:: Exercise description ::
Wherever "Config" turns up in the entries, copy out the line that holds it.
[The data — start]
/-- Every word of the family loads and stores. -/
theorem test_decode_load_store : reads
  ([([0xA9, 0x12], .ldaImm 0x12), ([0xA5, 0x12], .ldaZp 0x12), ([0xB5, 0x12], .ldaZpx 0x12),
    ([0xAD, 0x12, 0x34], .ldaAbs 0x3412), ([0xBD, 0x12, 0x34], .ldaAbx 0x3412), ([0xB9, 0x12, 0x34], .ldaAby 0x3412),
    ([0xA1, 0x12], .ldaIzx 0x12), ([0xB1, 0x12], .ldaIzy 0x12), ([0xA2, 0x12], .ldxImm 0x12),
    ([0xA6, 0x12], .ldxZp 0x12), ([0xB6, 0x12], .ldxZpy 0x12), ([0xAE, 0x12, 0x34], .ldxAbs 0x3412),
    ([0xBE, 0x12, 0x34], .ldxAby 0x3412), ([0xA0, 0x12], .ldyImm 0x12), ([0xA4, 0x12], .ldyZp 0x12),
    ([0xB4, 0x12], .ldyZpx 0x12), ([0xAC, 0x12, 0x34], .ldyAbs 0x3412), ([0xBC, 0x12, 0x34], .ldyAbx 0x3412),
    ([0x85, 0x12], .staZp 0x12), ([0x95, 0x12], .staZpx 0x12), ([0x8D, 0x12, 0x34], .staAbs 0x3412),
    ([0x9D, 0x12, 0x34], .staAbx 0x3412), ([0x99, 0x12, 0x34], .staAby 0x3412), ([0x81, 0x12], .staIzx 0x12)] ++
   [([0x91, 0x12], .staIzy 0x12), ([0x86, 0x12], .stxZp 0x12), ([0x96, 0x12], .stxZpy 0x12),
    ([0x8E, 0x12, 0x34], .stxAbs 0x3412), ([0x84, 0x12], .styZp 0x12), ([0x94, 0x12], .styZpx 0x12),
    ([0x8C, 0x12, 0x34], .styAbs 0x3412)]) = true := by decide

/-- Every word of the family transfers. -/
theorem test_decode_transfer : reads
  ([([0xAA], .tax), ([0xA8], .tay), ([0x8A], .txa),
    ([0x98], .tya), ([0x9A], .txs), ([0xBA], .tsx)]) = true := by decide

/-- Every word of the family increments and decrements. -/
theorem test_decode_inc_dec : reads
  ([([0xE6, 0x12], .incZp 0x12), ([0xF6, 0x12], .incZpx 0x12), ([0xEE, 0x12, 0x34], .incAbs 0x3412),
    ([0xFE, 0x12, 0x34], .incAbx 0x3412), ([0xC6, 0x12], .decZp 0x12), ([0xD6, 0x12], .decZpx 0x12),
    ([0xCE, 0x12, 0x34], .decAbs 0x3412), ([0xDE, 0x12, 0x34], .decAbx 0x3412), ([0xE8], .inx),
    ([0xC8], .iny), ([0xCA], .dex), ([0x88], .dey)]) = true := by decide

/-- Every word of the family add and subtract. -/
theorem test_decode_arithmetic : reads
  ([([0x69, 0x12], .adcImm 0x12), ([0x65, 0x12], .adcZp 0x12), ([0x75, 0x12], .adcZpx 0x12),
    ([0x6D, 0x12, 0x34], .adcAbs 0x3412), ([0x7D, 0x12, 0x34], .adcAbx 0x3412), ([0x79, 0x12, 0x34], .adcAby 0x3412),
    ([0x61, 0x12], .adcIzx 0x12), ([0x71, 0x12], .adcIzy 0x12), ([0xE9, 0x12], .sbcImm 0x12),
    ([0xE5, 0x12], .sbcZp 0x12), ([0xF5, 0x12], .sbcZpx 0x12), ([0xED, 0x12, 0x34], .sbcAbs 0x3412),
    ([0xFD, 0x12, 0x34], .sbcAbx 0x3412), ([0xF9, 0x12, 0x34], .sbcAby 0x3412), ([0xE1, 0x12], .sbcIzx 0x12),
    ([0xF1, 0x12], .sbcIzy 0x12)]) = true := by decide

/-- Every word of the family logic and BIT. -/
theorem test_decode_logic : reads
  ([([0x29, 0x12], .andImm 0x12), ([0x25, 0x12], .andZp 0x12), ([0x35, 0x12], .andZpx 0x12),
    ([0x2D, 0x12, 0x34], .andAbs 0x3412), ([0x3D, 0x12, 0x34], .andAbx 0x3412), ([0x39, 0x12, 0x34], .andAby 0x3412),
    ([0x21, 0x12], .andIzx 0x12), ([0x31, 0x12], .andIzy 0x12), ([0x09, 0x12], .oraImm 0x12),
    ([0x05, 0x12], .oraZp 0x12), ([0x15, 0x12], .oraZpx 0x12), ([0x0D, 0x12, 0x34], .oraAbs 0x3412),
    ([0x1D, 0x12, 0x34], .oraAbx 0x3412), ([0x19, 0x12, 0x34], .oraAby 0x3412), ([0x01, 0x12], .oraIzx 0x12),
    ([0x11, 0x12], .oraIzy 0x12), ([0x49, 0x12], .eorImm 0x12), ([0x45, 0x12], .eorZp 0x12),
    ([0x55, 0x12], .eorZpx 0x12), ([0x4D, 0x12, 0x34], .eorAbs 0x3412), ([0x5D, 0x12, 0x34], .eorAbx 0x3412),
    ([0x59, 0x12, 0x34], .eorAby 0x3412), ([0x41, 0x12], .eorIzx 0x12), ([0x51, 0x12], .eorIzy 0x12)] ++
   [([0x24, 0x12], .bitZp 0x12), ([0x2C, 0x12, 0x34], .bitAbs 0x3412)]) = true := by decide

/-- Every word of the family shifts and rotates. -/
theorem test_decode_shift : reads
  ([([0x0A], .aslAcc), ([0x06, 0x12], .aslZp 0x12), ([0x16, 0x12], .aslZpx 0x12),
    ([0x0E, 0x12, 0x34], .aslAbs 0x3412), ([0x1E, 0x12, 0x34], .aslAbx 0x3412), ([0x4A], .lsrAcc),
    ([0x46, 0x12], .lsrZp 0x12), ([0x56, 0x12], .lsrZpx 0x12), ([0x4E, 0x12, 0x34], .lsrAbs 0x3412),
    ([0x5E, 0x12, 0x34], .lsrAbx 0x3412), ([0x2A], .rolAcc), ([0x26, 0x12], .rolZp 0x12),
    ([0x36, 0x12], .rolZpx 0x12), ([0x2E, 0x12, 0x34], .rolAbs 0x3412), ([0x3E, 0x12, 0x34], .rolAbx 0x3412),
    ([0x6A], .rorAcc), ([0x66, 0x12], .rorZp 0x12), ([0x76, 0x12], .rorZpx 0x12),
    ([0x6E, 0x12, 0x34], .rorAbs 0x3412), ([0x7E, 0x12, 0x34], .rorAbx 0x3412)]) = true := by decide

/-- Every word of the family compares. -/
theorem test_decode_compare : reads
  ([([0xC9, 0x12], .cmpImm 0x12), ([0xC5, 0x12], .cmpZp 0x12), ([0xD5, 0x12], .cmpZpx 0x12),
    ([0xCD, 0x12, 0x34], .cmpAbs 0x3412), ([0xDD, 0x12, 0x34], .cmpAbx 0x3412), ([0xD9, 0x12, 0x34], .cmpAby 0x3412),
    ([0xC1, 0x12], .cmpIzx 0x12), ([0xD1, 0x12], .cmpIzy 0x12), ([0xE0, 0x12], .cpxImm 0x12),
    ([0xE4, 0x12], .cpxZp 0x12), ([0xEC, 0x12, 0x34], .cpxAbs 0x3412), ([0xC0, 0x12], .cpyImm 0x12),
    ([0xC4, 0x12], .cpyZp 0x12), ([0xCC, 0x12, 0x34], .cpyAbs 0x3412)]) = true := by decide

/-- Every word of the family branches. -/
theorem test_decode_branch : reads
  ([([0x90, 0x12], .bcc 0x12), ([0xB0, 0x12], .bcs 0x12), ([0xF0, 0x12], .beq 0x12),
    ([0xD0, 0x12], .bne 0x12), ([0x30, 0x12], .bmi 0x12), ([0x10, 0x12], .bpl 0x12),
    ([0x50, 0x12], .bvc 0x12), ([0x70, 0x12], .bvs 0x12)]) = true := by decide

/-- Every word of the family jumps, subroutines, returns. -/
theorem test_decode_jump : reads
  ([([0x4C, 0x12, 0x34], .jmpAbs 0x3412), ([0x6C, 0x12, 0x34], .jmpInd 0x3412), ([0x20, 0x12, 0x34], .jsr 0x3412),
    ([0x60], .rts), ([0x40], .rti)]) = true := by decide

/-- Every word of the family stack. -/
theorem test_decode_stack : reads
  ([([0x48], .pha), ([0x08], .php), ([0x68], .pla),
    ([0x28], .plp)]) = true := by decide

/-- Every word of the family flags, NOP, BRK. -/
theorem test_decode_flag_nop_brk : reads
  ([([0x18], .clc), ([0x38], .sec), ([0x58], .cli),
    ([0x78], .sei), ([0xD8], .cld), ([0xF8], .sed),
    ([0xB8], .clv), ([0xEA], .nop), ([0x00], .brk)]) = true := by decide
[The data — finish]
[The data — start]
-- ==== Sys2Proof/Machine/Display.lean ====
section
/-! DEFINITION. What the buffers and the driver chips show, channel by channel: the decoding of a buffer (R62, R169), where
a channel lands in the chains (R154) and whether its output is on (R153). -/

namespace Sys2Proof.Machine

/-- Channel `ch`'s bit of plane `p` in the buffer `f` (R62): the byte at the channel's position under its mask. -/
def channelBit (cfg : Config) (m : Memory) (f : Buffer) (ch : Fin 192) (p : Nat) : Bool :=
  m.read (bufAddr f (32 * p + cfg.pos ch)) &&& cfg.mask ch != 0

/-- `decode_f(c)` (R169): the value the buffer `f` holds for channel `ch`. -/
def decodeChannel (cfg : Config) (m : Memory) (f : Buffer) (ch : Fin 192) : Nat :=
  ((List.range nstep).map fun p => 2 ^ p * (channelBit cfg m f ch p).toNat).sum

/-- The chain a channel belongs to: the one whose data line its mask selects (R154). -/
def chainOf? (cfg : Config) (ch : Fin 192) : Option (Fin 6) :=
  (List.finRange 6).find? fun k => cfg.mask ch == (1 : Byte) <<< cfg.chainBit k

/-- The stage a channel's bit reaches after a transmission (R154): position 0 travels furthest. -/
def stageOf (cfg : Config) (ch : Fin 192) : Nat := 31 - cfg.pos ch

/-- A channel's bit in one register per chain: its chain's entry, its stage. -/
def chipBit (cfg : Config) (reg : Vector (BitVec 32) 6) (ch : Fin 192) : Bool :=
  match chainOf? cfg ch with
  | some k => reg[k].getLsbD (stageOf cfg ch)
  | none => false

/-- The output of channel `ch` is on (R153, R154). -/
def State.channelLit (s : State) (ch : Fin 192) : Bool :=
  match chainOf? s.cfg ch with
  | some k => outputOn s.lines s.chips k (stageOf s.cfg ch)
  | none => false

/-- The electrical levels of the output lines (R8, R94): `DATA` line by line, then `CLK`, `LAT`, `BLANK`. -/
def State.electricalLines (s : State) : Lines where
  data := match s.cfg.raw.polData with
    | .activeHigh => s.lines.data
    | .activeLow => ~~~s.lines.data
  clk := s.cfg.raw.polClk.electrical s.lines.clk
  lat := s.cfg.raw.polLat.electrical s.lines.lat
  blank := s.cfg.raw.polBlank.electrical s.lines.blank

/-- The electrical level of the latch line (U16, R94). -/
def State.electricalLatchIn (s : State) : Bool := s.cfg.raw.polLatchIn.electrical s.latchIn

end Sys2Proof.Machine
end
[The data — finish]
:: Output for this task ::
def channelBit (cfg : Config) (m : Memory) (f : Buffer) (ch : Fin 192) (p : Nat) : Bool :=
def decodeChannel (cfg : Config) (m : Memory) (f : Buffer) (ch : Fin 192) : Nat :=
def chainOf? (cfg : Config) (ch : Fin 192) : Option (Fin 6) :=
def stageOf (cfg : Config) (ch : Fin 192) : Nat := 31 - cfg.pos ch
def chipBit (cfg : Config) (reg : Vector (BitVec 32) 6) (ch : Fin 192) : Bool :=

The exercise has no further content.